(Work instructions):
Look below for the line containing "cases q <;>"; from there, print each line exactly up to and including the line containing "SameBut stationParts s (moveStation", and stop.
Input records START
-- ==== Sys2Proof/Laws/Frames.lean ====
section
/-! SUPPORT. The frame of each operation of the blocks. -/

namespace Sys2Proof.Machine

-- One proof after the other: each waiting thread would hold its own stack.
set_option Elab.async false

/-- What discards may change. -/
def discardParts : List Part := [.streams, .store, .storeDiscards, .fabric] ++ allLinks

/-- What a change of station states may change. -/
def stationParts : List Part := [.stations, .outputs] ++ discardParts

/-- What the Track Unit may change when it takes a message. -/
def trackParts : List Part := [.track, .outputs, .outWindow] ++ allLinks

/-- What a step of MT may change. -/
def stepParts : List Part := [.time, .store, .track, .ports, .grants, .outputs] ++ allLinks

/-! ### Outputs -/

theorem askTrigger_frame (o : Option (Fin 8)) (s : State) : SameBut [.outputs] s (askTrigger o s) := by
  cases o with
  | none => exact .refl _ s
  | some o => exact State.onOutput_frame o _ s

theorem askGate_frame (s : State) : SameBut [.outputs] s (askGate s) := by
  unfold askGate
  split
  · exact .refl _ s
  · exact State.onOutput_frame _ _ s

theorem holdBegins_frame (s : State) : SameBut [.outputs, .outWindow] s (holdBegins s) := by
  intro p hp; cases p <;> first | rfl | exact absurd (by decide) hp

theorem holdEnds_frame (s : State) : SameBut [.outputs, .outWindow] s (holdEnds s) := by
  intro p hp; cases p <;> first | rfl | exact absurd (by decide) hp

theorem leaveNeeds_frame (i : Fin 32) (s : State) : SameBut [.outputs] s (leaveNeeds i s) := by
  intro p hp; cases p <;> first | rfl | exact absurd (by decide) hp

theorem takeNeed_frame (i : Fin 32) (o w : Byte) (s : State) :
    SameBut ([.outputs] ++ allLinks) s (takeNeed i o w s) := by
  unfold takeNeed
  split
  · split
    · exact (State.onOutput_frame _ _ s).mono (by decide)
    · exact (postAll_frame _ s).mono (by decide)
  · exact (postAll_frame _ s).mono (by decide)

/-! ### Streams and the store -/

theorem freeSlot_frame (h : BitVec 16) (s : State) : SameBut [.store] s (freeSlot h s) := State.onStore_frame _ s

theorem freeStream_frame (i : Fin 128) (s : State) : SameBut ([.streams] ++ allLinks) s (freeStream i s) :=
  ((State.onStream_frame i _ s).mono (by decide)).trans ((postAt_frame _ _ _).mono (by decide))

theorem drainCheck_frame (i : Fin 128) (s : State) : SameBut ([.streams] ++ allLinks) s (drainCheck i s) :=
  .ite _ (freeStream_frame i s) (.refl _ s)

theorem countStoreWide_frame (why : DiscardReason) (s : State) :
    SameBut [.storeDiscards] s (countStoreWide why s) := by
  intro p hp; cases p <;> first | rfl | exact absurd (by decide) hp

theorem countStream_frame (why : DiscardReason) (i : Fin 128) (s : State) :
    SameBut [.streams] s (countStream why i s) := State.onStream_frame i _ s

theorem discardPending_frame (why : DiscardReason) (d : Descriptor) (s : State) :
    SameBut discardParts s (discardPending why d s) :=
  (((((handOver_frame _ s).mono (by decide)).trans ((freeSlot_frame _ _).mono (by decide))).trans
    ((countStoreWide_frame why _).mono (by decide))).trans
    ((countStream_frame why _ _).mono (by decide))).trans ((postAt_frame _ _ _).mono (by decide))

theorem discardList_frame (why : DiscardReason) (ds : List Descriptor) (s : State) :
    SameBut discardParts s (discardList why ds s) := forEach_frame (fun d s => discardPending_frame why d s) ds s

theorem discardAll_frame (why : DiscardReason) (i : Fin 128) (s : State) :
    SameBut discardParts s (discardAll why i s) := discardList_frame why _ s

theorem discardIntake_frame (why : DiscardReason) (h : BitVec 16) (k : Byte) (s : State) :
    SameBut discardParts s (discardIntake why h k s) := by
  have a : SameBut discardParts s (countStoreWide why (handOver (.discard h why) s)) :=
    ((handOver_frame _ s).mono (by decide)).trans ((countStoreWide_frame why _).mono (by decide))
  unfold discardIntake
  split
  · split
    · exact (a.trans ((countStream_frame why _ _).mono (by decide))).trans ((postAt_frame _ _ _).mono (by decide))
    · exact a.trans ((postAt_frame _ _ _).mono (by decide))
  · exact a.trans ((postAt_frame _ _ _).mono (by decide))

theorem settleClose_frame (i : Fin 128) (s : State) : SameBut ([.streams] ++ allLinks) s (settleClose i s) :=
  .ite _ (freeStream_frame i s) ((State.onStream_frame i _ s).mono (by decide))

theorem closeFlush_frame (why : CloseReason) (i : Fin 128) (s : State) :
    SameBut discardParts s (closeFlush why i s) :=
  (((State.onStream_frame i _ s).mono (by decide)).trans (discardAll_frame _ i _)).trans
    ((settleClose_frame i _).mono (by decide))

theorem closeDrain_frame (why : CloseReason) (i : Fin 128) (s : State) :
    SameBut ([.streams] ++ allLinks) s (closeDrain why i s) :=
  .ite _ (((State.onStream_frame i _ s).mono (by decide)).trans (settleClose_frame i _)) (.refl _ s)

theorem closeEnded_frame (a : GrantAsk) (s : State) : SameBut discardParts s (closeEnded a s) :=
  forEach_frame (fun i s => .ite _ (closeFlush_frame _ i s) (.refl _ s)) _ s

theorem discardStreams_frame (why : DiscardReason) (sel : Stream → Bool) (s : State) :
    SameBut discardParts s (discardStreams why sel s) :=
  forEach_frame (fun i s =>
    .ite _ ((discardAll_frame why i s).trans ((drainCheck_frame i _).mono (by decide))) (.refl _ s)) _ s

theorem portWentDown_frame (p : Fin 24) (s : State) : SameBut discardParts s (portWentDown p s) :=
  discardStreams_frame _ _ s

theorem serviceEntered_frame (ports : Fin 24 → Bool) (s : State) : SameBut discardParts s (serviceEntered ports s) :=
  discardStreams_frame _ _ s

theorem clearStationField_frame (i : Fin 32) (k : Option (Fin 24)) (s : State) :
    SameBut [.streams] s (clearStationField i k s) := by
  intro p hp; cases p <;> first | rfl | exact absurd (by decide) hp

theorem congest_frame (b : Bool) (i : Fin 128) (s : State) : SameBut discardParts s (congest b i s) := by
  have tell : ∀ u, SameBut discardParts u
      (if (s.streams.get i).level = 0 then postAt (noticeCongested i b) (u.streamPort i) u else u) := fun u =>
    .ite _ ((postAt_frame _ _ u).mono (by decide)) (.refl _ u)
  unfold congest
  dsimp only
  split
  · exact ((State.onStream_frame i _ s).mono (by decide)).trans (tell _)
  · exact (((discardAll_frame .shed i s).trans ((State.onStream_frame i _ _).mono (by decide))).trans
      (tell _)).trans ((drainCheck_frame i _).mono (by decide))

theorem congestStreams_frame (b : Bool) (sel : Stream → Bool) (s : State) :
    SameBut discardParts s (congestStreams b sel s) :=
  forEach_frame (fun i s => .ite _ (congest_frame b i s) (.refl _ s)) _ s

theorem watermarkHigh_frame (p : Fin 24) (s : State) : SameBut discardParts s (watermarkHigh p s) :=
  congestStreams_frame _ _ s

theorem takeBackoff_frame (p : Fin 24) (c k : Byte) (s : State) :
    SameBut ([.backoff] ++ discardParts) s (takeBackoff p c k s) := by
  have b : ∀ x, SameBut [.backoff] s { s with backoff := x } := fun x q hq => by
    cases q <;> first | rfl | exact absurd (by decide) hq
  unfold takeBackoff
  split
  · exact ((b _).mono (by decide)).trans ((congestStreams_frame _ _ _).mono (by decide))
  · exact (b _).mono (by decide)

theorem accept_frame (i : Fin 128) (h n : BitVec 16) (s : State) : SameBut discardParts s (accept i h n s) :=
  (SameBut.ite _ (discardList_frame _ _ s) (.refl _ s)).trans ((State.onStore_frame _ _).mono (by decide))

theorem takeEnqueue_frame (k : Byte) (h n : BitVec 16) (s : State) :
    SameBut discardParts s (takeEnqueue k h n s) := by
  unfold takeEnqueue
  repeat' split
  all_goals first | exact discardIntake_frame _ _ _ s | exact accept_frame _ _ _ s

/-! ### Stations -/

theorem emitOrder_frame (i : Fin 32) (st : StationState) (s : State) :
    SameBut [.fabric, .stations] s (emitOrder i st s) := by
  unfold emitOrder
  repeat' split
  all_goals first
    | exact ((State.onStation_frame i _ s).mono (by decide)).trans ((handOver_frame _ _).mono (by decide))
    | exact .refl _ s

theorem setStation_frame (i : Fin 32) (st : StationState) (s : State) :
    SameBut [.stations] s (setStation i st s) := State.onStation_frame i _ s

theorem tellOfState_frame (i : Fin 32) (st : StationState) (s : State) :
    SameBut ([.outputs] ++ discardParts) s (tellOfState i st s) := by
  unfold tellOfState
  split
  · exact (serviceEntered_frame _ s).mono (by decide)
  · exact (leaveNeeds_frame i s).mono (by decide)
  · exact .refl _ s

theorem turnStation_frame (i : Fin 32) (st : StationState) (b : Bool) (s : State) :
    SameBut stationParts s (turnStation i st b s) :=
  (((setStation_frame i st s).mono (by decide)).trans ((post_frame _ b _).mono (by decide))).trans
    ((emitOrder_frame i st _).mono (by decide))

theorem changeStation_frame (i : Fin 32) (st : StationState) (b : Bool) (s : State) :
    SameBut stationParts s (changeStation i st b s) :=
  (turnStation_frame i st b s).trans ((tellOfState_frame i st _).mono (by decide))

theorem moveStation_frame (i : Fin 32) (st : StationState) (s : State) :
    SameBut stationParts s (moveStation i st s) := changeStation_frame i st _ s

theorem portLinkChanged_frame (p : Fin 24) (up : Bool) (s : State) :
    SameBut stationParts s (portLinkChanged p up s) := by
  unfold portLinkChanged
  repeat' split
  all_goals first | exact moveStation_frame _ _ s | exact .refl _ s

theorem moveWindow_frame (a : GrantAsk) (x y : StationState) (s : State) :
    SameBut stationParts s (moveWindow a x y s) :=
  forEach_frame (fun i s => turnStation_frame i y true s) _ s

theorem enterWindow_frame (a : GrantAsk) (s : State) : SameBut stationParts s (enterWindow a s) :=
  (moveWindow_frame a _ _ s).trans ((serviceEntered_frame _ _).mono (by decide))

theorem allAbsent_frame (s : State) : SameBut stationParts s (allAbsent s) := by
  refine forEach_frame (fun i s => ?_) _ s
  split
  · exact .refl _ s
  · exact .refl _ s
  · exact moveStation_frame i _ s

theorem warmStations_frame (s : State) : SameBut [.fabric, .stations] s (warmStations s) :=
  forEach_frame (fun i s => .ite _
    (((setStation_frame i _ s).mono (by decide)).trans (emitOrder_frame i _ _)) (.refl _ s)) _ s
Input records END
(Task answer):
    cases q <;> first | rfl | exact absurd (by decide) hq
  unfold takeBackoff
  split
  · exact ((b _).mono (by decide)).trans ((congestStreams_frame _ _ _).mono (by decide))
  · exact (b _).mono (by decide)

theorem accept_frame (i : Fin 128) (h n : BitVec 16) (s : State) : SameBut discardParts s (accept i h n s) :=
  (SameBut.ite _ (discardList_frame _ _ s) (.refl _ s)).trans ((State.onStore_frame _ _).mono (by decide))

theorem takeEnqueue_frame (k : Byte) (h n : BitVec 16) (s : State) :
    SameBut discardParts s (takeEnqueue k h n s) := by
  unfold takeEnqueue
  repeat' split
  all_goals first | exact discardIntake_frame _ _ _ s | exact accept_frame _ _ _ s

/-! ### Stations -/

theorem emitOrder_frame (i : Fin 32) (st : StationState) (s : State) :
    SameBut [.fabric, .stations] s (emitOrder i st s) := by
  unfold emitOrder
  repeat' split
  all_goals first
    | exact ((State.onStation_frame i _ s).mono (by decide)).trans ((handOver_frame _ _).mono (by decide))
    | exact .refl _ s

theorem setStation_frame (i : Fin 32) (st : StationState) (s : State) :
    SameBut [.stations] s (setStation i st s) := State.onStation_frame i _ s

theorem tellOfState_frame (i : Fin 32) (st : StationState) (s : State) :
    SameBut ([.outputs] ++ discardParts) s (tellOfState i st s) := by
  unfold tellOfState
  split
  · exact (serviceEntered_frame _ s).mono (by decide)
  · exact (leaveNeeds_frame i s).mono (by decide)
  · exact .refl _ s

theorem turnStation_frame (i : Fin 32) (st : StationState) (b : Bool) (s : State) :
    SameBut stationParts s (turnStation i st b s) :=
  (((setStation_frame i st s).mono (by decide)).trans ((post_frame _ b _).mono (by decide))).trans
    ((emitOrder_frame i st _).mono (by decide))

theorem changeStation_frame (i : Fin 32) (st : StationState) (b : Bool) (s : State) :
    SameBut stationParts s (changeStation i st b s) :=
  (turnStation_frame i st b s).trans ((tellOfState_frame i st _).mono (by decide))

theorem moveStation_frame (i : Fin 32) (st : StationState) (s : State) :
    SameBut stationParts s (moveStation i st s) := changeStation_frame i st _ s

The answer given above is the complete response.